Outlier Detection & General Questions
Code and Datasets
A scaffolding of the implementation is provided here.
Three datasets of varying size to test the implementations on are also provided.
Q1: Simple Nested Loop Algorithm
Definition: Outliers are the top n data elements whose
average distance to the k nearest neighbours is greatest.
Implement an algorithm which uses the above definition to detect
outliers in a dataset.
Q2: Nested Loop with Randomization and Pruning
Implement a variation of the above algorithm that makes use of pruning
and randomization to reduce the computational complexity.
- randomize the data X
- compute the outlier score for N data points
- for the remaining points
- iteratively compute the k nearest neighbours
- if the average distance is smaller then the weakest outlier score the point is a non-outlier
- update the top outliers and the weakest outlier score
Q3: Questions
The following are some questions you should now be able to answer:
- What are the main uses of PCA?
- How can you decide the number of principal components to use?

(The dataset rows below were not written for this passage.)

-- ==== Sys2Proof/Proofs/RowInstructions.lean ====
section
/-!
PROOFS. What an attempt of an Exdun instruction on rows comes to: the pinning of rows and the words of pinned rows (R308 to
R312), row-wide instructions and row.ferry (R313 to R317), and raw sector access (R318 to R321).
-/
namespace Sys2Proof.Machine

/-! ### An issued instruction -/

section Issued
variable {s : State} {c : Nat}

/-! Issuing an instruction is only counted: what it reads of the state is as before. -/

@[simp] theorem chan_issued (d : Nat) : (s.issued c).chan d = s.chan d := rfl
@[simp] theorem eng_issued (d : Nat) : (s.issued c).eng d = s.eng d := rfl
@[simp] theorem slot_issued (d i : Nat) : (s.issued c).slot d i = s.slot d i := rfl
@[simp] theorem g_issued (d r : Nat) : (s.issued c).g d r = s.g d r := rfl
@[simp] theorem hslot_issued (d n : Nat) : (s.issued c).hslot d n = s.hslot d n := rfl
@[simp] theorem hloc_issued (d n : Nat) : (s.issued c).hloc d n = s.hloc d n := rfl
@[simp] theorem pinnedRow_issued (d loc : Nat) : (s.issued c).pinnedRow d loc = s.pinnedRow d loc := rfl
@[simp] theorem rowRetired_issued (loc : Nat) : (s.issued c).rowRetired loc = s.rowRetired loc := rfl
@[simp] theorem handleRetired_issued (d n : Nat) : (s.issued c).handleRetired d n = s.handleRetired d n := rfl
@[simp] theorem locFault_issued (d reach : Nat) (v : Word64) (b : Bool) :
    (s.issued c).locFault d reach v b = s.locFault d reach v b := rfl
@[simp] theorem chanOut_issued (d : Nat) : (s.issued c).chanOut d = s.chanOut d := rfl
@[simp] theorem mayM_issued (d : Nat) : (s.issued c).mayM d = s.mayM d := rfl
@[simp] theorem wordSector_issued (d : Nat) (f : Fields) : (s.issued c).wordSector d f = s.wordSector d f := rfl

end Issued

section Checks
variable {code : Nat} {k : Att}

@[simp] theorem Att.when_false : Att.when false code k = k := rfl
@[simp] theorem Att.when_true : Att.when true code k = .exc code := rfl
@[simp] theorem Att.loc_none : Att.loc none k = k := rfl
@[simp] theorem Att.loc_some : Att.loc (some code) k = .exc code := rfl
@[simp] theorem Att.cycle_go (t : State) (k : State → Att) : Att.cycle (.go t) k = k t := rfl
@[simp] theorem Att.cycle_wait (t : State) (k : State → Att) : Att.cycle (.wait t) k = .wait t := rfl

end Checks

section Outcomes
variable {s : State} {c : Fin 32} {op : BitVec 8} {f : Fields} {k : State → Att}

/-- An instruction that can issue leaves what its attempt settles to. -/
theorem finished_attempt {a : Att} (h : s.issuable c op f = true) (ha : k (s.issued c) = a) :
    finished s (s.issue c op f k) = .next (commit s ((s.issued c).settleAtt c a)) :=
  finished_eq ((s.issue_settles c op f k h).trans (by rw [ha]))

- What is a frequent item set and how can it be used to reduce the computational complexity of the a-priori algorithm?
- What's the formula for Bayes' theorem and why is it useful?

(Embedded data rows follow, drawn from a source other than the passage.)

-- ==== Sys2Proof/Proofs/ExdunPrograms.lean ====
section
/-!
PROOFS. The life of an Exdun program: the descriptors that an ABORT completes, the descriptor read and checked, the program
fetched and started, its completion record and its budget (R267 to R291).
-/
namespace Sys2Proof.Machine

/-! ### The descriptor -/

section Descriptor
variable {s t u : State} {c : Nat} {x : Decoded}

theorem readDescriptor_gone (h : s.ringGone (s.areaOf c (s.chan c).eng.proxy) = true) :
    s.readDescriptor c = s.endProgram c 3 0x23 := if_pos h

section Read
variable (h : s.ringGone (s.areaOf c (s.chan c).eng.proxy) = false)
include h

theorem readDescriptor_waits (hr : s.engineRead c (s.areaOf c (s.chan c).eng.proxy)
      (s.descOff c (s.chan c).eng.queue (s.chan c).eng.index) 0 = .wait t) : s.readDescriptor c = t := by
  simp only [State.readDescriptor, h, hr, Bool.false_eq_true, if_false]

theorem readDescriptor_got (hr : s.engineRead c (s.areaOf c (s.chan c).eng.proxy)
      (s.descOff c (s.chan c).eng.queue (s.chan c).eng.index) 0 = .got t x) :
    s.readDescriptor c = t.checkDescriptor c x := by
  simp only [State.readDescriptor, h, hr, Bool.false_eq_true, if_false]

end Read

/-- A descriptor read is checked in the state that holds it (R274). -/
theorem checkDescriptor_settles {o : Option Nat} (hu : u = t.modEng c fun e => { e with desc := descRead x })
    (ho : u.refusal (u.chan c).eng.queue (descRead x) x.poison = o) :
    t.checkDescriptor c x = u.settleDescriptor c o := by
  subst hu ho
  rfl

variable (ha : (s.chan c).eng.aborts = [])
include ha

/-- Nothing to complete for an ABORT: the engine reads on, or chooses a queue to serve (R267). -/
theorem descriptorRead_reads (hu : (s.chan c).eng.phase = .reading ∧ u = s ∨
      (s.chan c).eng.phase = .idle ∧ ∃ q, s.nextQueue c = some q ∧ u = s.beginRead c q) :
    s.descriptorRead c = u.readDescriptor c := by
  obtain ⟨hp, rfl⟩ | ⟨hp, q, hq, rfl⟩ := hu
  · simp only [State.descriptorRead, ha, hp]
  · simp only [State.descriptorRead, ha, hp, hq, State.serveNext]

theorem descriptorRead_rests (hp : (s.chan c).eng.phase = .idle ∧ s.nextQueue c = none ∨
      (s.chan c).eng.phase = .fetching ∨ (s.chan c).eng.phase = .running ∨ (s.chan c).eng.phase = .ending) :
    s.descriptorRead c = s := by
  obtain ⟨hp, hq⟩ | hp | hp | hp := hp
  · simp only [State.descriptorRead, ha, hp, hq, State.serveNext]
  all_goals simp only [State.descriptorRead, ha, hp]

end Descriptor

theorem eng_beginRead (s : State) (c : Fin 32) (q : Nat) : ((s.beginRead c q).chan c).eng.phase = .reading ∧
    ((s.beginRead c q).chan c).eng.queue = q ∧ ((s.beginRead c q).chan c).eng.index = (s.qset c q).head ∧
    ((s.beginRead c q).chan c).eng.proxy = (s.proxyNow c && decide (6 ≤ q)) := by
  rw [State.beginRead, State.chan_modEng_same]
  exact ⟨rfl, rfl, rfl, rfl⟩

/-! ### The descriptors of an ABORT -/

section Aborts
variable {s t : State} {c : Nat} {a : Abort} {x : Decoded}

theorem descriptorRead_aborts {rest : List Abort} (h : (s.chan c).eng.aborts = a :: rest) :
    s.descriptorRead c = s.abortNext c a := by
  simp only [State.descriptorRead, h]

theorem abortNext_gone (h : s.ringGone (s.areaOf c a.proxy) = true) : s.abortNext c a =
    (s.dropWant c (serviceAt (s.areaOf c a.proxy) (s.descOff c a.queue a.index)).loc).abortDone c a Desc.none := if_pos h

variable (h : s.ringGone (s.areaOf c a.proxy) = false)
include h

theorem abortNext_waits (hr : s.engineRead c (s.areaOf c a.proxy) (s.descOff c a.queue a.index) 0 = .wait t) :
    s.abortNext c a = t := by
  simp only [State.abortNext, h, hr, Bool.false_eq_true, if_false]

theorem abortNext_got (hr : s.engineRead c (s.areaOf c a.proxy) (s.descOff c a.queue a.index) 0 = .got t x) :
    s.abortNext c a = t.abortDone c a (descRead x) := by
  simp only [State.abortNext, h, hr, Bool.false_eq_true, if_false]

end Aborts

theorem records_abortDone (s : State) (c : Fin 32) (a : Abort) (d : Desc) : ((s.abortDone c a d).chan c).eng.records =
    ((s.passHead c a).chan c).eng.records ++ [abortRecord a d] := by
  rw [State.abortDone, State.chan_modEng_same]

/-! ### The fetch -/

section Fetch
variable {s t : State} {c : Nat}

/-- The sectors of the program that the engine has yet to read from the area of channel `ch`. -/
def State.fetchRest (s : State) (c ch : Nat) : State × Bool :=
  s.readSectors c ch (s.chan c).eng.desc.flow
    ((progSectors (s.chan c).eng.desc.progOff (s.chan c).eng.desc.progLen).drop (s.chan c).eng.got.length)

variable (hp : (s.chan c).eng.phase = .fetching)
include hp

/-- A program that the store holds is not read again (R276). -/
theorem programFetchDone_held (hv : (s.chan c).eng.storeValid = true)
    (hc : (s.chan c).eng.storeCh = s.areaOf c (s.chan c).eng.proxy)
    (ho : (s.chan c).eng.storeOff = (s.chan c).eng.desc.progOff)
    (hl : (s.chan c).eng.store.length = (s.chan c).eng.desc.progLen) : s.programFetchDone c = s.startProgram c := by
  simp only [State.programFetchDone, hp, hv, hc, ho, hl, ne_eq, not_true_eq_false, if_false, and_self, if_true]

variable (hv : (s.chan c).eng.storeValid = false)
include hv

theorem programFetchDone_gone (h : s.ringGone (s.areaOf c (s.chan c).eng.proxy) = true) :
    s.programFetchDone c = s.endProgram c 3 0x23 := by
  simp only [State.programFetchDone, hp, hv, h, ne_eq, not_true_eq_false, Bool.false_eq_true, false_and, if_false, if_true]

variable (h : s.ringGone (s.areaOf c (s.chan c).eng.proxy) = false)
include h

theorem programFetchDone_fetches : s.programFetchDone c =
    if (s.fetchRest c (s.areaOf c (s.chan c).eng.proxy)).2 then
      (s.fetchRest c (s.areaOf c (s.chan c).eng.proxy)).1.storeProgram c (s.areaOf c (s.chan c).eng.proxy)
    else (s.fetchRest c (s.areaOf c (s.chan c).eng.proxy)).1 :=
  (if_neg (by simp [hp])).trans ((if_neg (by simp [hv])).trans (if_neg (by simp [h])))

theorem programFetchDone_waits (hr : s.fetchRest c (s.areaOf c (s.chan c).eng.proxy) = (t, false)) :
    s.programFetchDone c = t := by
  rw [programFetchDone_fetches hp hv h, hr, if_neg nofun]

theorem programFetchDone_read (hr : s.fetchRest c (s.areaOf c (s.chan c).eng.proxy) = (t, true)) :
    s.programFetchDone c = t.storeProgram c (s.areaOf c (s.chan c).eng.proxy) := by
  rw [programFetchDone_fetches hp hv h, hr, if_pos rfl]

end Fetch

section Sectors
variable {s t : State} {k ch flow o : Nat} {r : List Nat} {x : Decoded}

theorem readSectors_waits (h : s.engineRead k ch o flow = .wait t) : s.readSectors k ch flow (o :: r) = (t, false) := by
  simp only [State.readSectors, h]

theorem readSectors_got (h : s.engineRead k ch o flow = .got t x) : s.readSectors k ch flow (o :: r) =
    (t.modEng k fun e => { e with got := e.got ++ [(x.data, x.poison)] }).readSectors k ch flow r := by
  simp only [State.readSectors, h]

end Sectors

/-! ### The start -/

/-- A vector whose first `n` entries were set one after another. -/
theorem getElem?_foldl_setIfInBounds {α : Type} {m : Nat} (f : Nat → α) (v : Vector α m) (n j : Nat) :
    ((List.range n).foldl (fun g k => g.setIfInBounds k (f k)) v)[j]? = if j < n ∧ j < m then some (f j) else v[j]? := by
  induction n with
  | zero => simp
  | succ n ih =>
    rw [List.range_succ, List.foldl_append, List.foldl_cons, List.foldl_nil, Vector.getElem?_setIfInBounds, ih]
    by_cases hj : n = j
    · subst hj
      by_cases hm : n < m <;> simp [hm]
    · have : j < n + 1 ↔ j < n := by omega
      simp [hj, this]

section Start
variable (s : State) (c : Fin 32)

/-- The machine state that a program starts from, and the budget's start (R259, R287). -/
theorem eng_startProgram : ((s.startProgram c).chan c).eng = { (s.chan c).eng with
      phase := .running, pc := 0, st := 0, p := 0, start := s.timeBase.toNat, waiting := none, progress := 0, ledger := none
      g := (List.range 5).foldl (fun g k => g.setIfInBounds k (BitVec.ofNat 64 ((s.chan c).eng.desc.args.getD k 0)))
        (Vector.replicate 16 0)
      h := Vector.replicate 8 none, pins := Vector.replicate 16 none } := by
  rw [State.startProgram, State.chan_traceEv, State.chan_modEng_same]

theorem g_startProgram (j : Nat) : (s.startProgram c).g c j =
    if j < 5 then BitVec.ofNat 64 ((s.chan c).eng.desc.args.getD j 0) else 0 := by
  rw [State.g, State.eng, eng_startProgram, getElem?_foldl_setIfInBounds, Vector.getElem?_replicate]
  by_cases h : j < 5
  · have : j < 16 := by omega
    simp [h, this]
  · by_cases h' : j < 16 <;> simp [h, h']

theorem hslot_startProgram (j : Nat) : (s.startProgram c).hslot c j = none := by
  rw [State.hslot, State.eng, eng_startProgram, Eng.entry, Vector.getElem?_replicate]
  split <;> rfl

end Start

/-! ### The completion record and the budget -/

section Record
variable {s t : State} {c : Nat} {r : Record} {rest : List Record} (h : (s.chan c).eng.records = r :: rest)
  (hx : r.proxy = false)
include h hx

theorem recordWritten_own : s.recordWritten c =
    s.recordTo c r rest c (4096 * s.fld (F.EXD_QCFG_CPL_BASE c r.queue) + 32 * r.index) := by
  simp only [State.recordWritten, h, hx, State.areaOf, Bool.false_eq_true, if_false]

/-- The record of a channel in service goes to its ring when its turn comes (R271). -/
theorem recordWritten_online {o : Turn} (hs : (s.chan c).st = .online)
    (ho : s.progAccess c (serviceAt c (4096 * s.fld (F.EXD_QCFG_CPL_BASE c r.queue) + 32 * r.index)).loc 2 r.flow s.now
      true true = o) :
    s.recordWritten c =
      State.recordIn c r rest c (4096 * s.fld (F.EXD_QCFG_CPL_BASE c r.queue) + 32 * r.index) o := by
  have hg : s.ringGone c = false := by rw [State.ringGone, hs]; rfl
  rw [recordWritten_own h hx, State.recordTo, if_neg (by simp [hg]), ho]

theorem recordWritten_lost (hs : (s.chan c).st = .offline ∨ (s.chan c).st = .retired) : s.recordWritten c =
    ((s.dropWant c (serviceAt c (4096 * s.fld (F.EXD_QCFG_CPL_BASE c r.queue) + 32 * r.index)).loc).popRecord
      c rest).noteRecord c r true := by
  have hg : s.ringGone c = true := by rcases hs with hs | hs <;> rw [State.ringGone, hs] <;> rfl
  rw [recordWritten_own h hx, State.recordTo, if_pos hg]

end Record

theorem budgetLapse_running {s : State} {c : Nat} (hp : (s.chan c).eng.phase = .running) : s.budgetLapse c =
    (s.advanceSince (s.chan c).eng.start (1000 * if (s.chan c).eng.desc.budget = 0 then
      s.fld (F.EXD_CFG_DEFAULT_BUDGET_US c) else (s.chan c).eng.desc.budget)).endProgram c 2 0 := by
  rw [State.budgetLapse, if_neg (by simp [hp])]

end Sys2Proof.Machine

namespace Sys2Proof
open Machine

/-- Settles O39: the descriptors of an ABORT first, then the steps of a program's life, each by what its read comes to. -/
theorem enginesRunTheirPrograms : Obligations.EnginesRunTheirPrograms := by
  unfold Obligations.EnginesRunTheirPrograms
  refine ⟨?_, ?_, ?_, ?_, ?_, ?_, ?_, ?_, ?_, ?_, ?_, ?_, ?_⟩
  · rintro c s u _ _ ha hu rfl rfl
    have hd := descriptorRead_reads ha hu
    refine ⟨fun hg => ?_, fun hg => ⟨fun t hr => ?_, ?_⟩⟩
    · exact finished_eq (hd.trans (readDescriptor_gone hg))
    · exact finished_eq (hd.trans (readDescriptor_waits hg hr))
    · rintro t x _ v _ hr rfl hv rfl
      have hc := hd.trans (readDescriptor_got hg hr)
      exact ⟨fun ho => finished_eq (hc.trans (checkDescriptor_settles hv ho)),
        fun code ho => finished_eq (hc.trans (checkDescriptor_settles hv ho))⟩
  · exact fun s c q => eng_beginRead s c q
  · exact fun c s ha hp => finished_eq (descriptorRead_rests ha hp)
  · rintro c a rest _ _ s ha rfl rfl
    have hd := descriptorRead_aborts ha
    exact ⟨fun hg => finished_eq (hd.trans (abortNext_gone hg)),
      fun t hg hr => finished_eq (hd.trans (abortNext_waits hg hr)),
      fun t x hg hr => finished_eq (hd.trans (abortNext_got hg hr))⟩
  · exact fun s c a d => ⟨records_abortDone s c a d, rfl, rfl, rfl, rfl, rfl⟩
  · exact fun c s hp hx hv hc ho hl => finished_eq (programFetchDone_held hp hv (by rw [hx]; exact hc) ho hl)
  · intro c s k hk
    rw [eng_startProgram]
    exact ⟨rfl, rfl, rfl, rfl, rfl, (g_startProgram s c k).trans (if_pos hk),
      fun j hj => (g_startProgram s c j).trans (if_neg (Nat.not_lt.mpr hj)), hslot_startProgram s c⟩
  · rintro c s _ _ hp hv rfl rfl
    refine ⟨fun hg => finished_eq (programFetchDone_gone hp hv hg),
      fun t hg hr => finished_eq (programFetchDone_waits hp hv hg hr), fun t hg hr => ⟨fun hb => ?_, fun hb => ?_⟩⟩
    · exact finished_eq ((programFetchDone_read hp hv hg hr).trans (if_pos hb))
    · exact finished_eq ((programFetchDone_read hp hv hg hr).trans (if_neg (by simp [hb])))
  · exact fun s k ch flow o r => ⟨fun t => readSectors_waits, fun t x => readSectors_got, rfl⟩
  · rintro c s r rest _ h hx rfl hs
    exact ⟨fun t ho => finished_eq (recordWritten_online h hx hs ho),
      fun t ho => finished_eq (recordWritten_online h hx hs ho)⟩
  · rintro c s r rest _ h hx hs rfl
    exact finished_eq (recordWritten_lost h hx hs)
  · rintro c s _ hp rfl
    exact finished_eq (budgetLapse_running hp)
  · exact fun c s w hp hw hx ho => finished_eq (waitOver_retries hp hw hx ho)

end Sys2Proof
end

- How does K-means work and what are its drawbacks?
- How does supervised classification work?
- How does k nearest neighbour classifier differ from support vector machines?
- What is the conceptual difference between methods such as naive Bayes and logistic regression and others like svm and knn?
- What is the goal of outlier detection and why is it important?
- What are different types of methods for outlier detection? What are the advantages and disadvantages of these methods?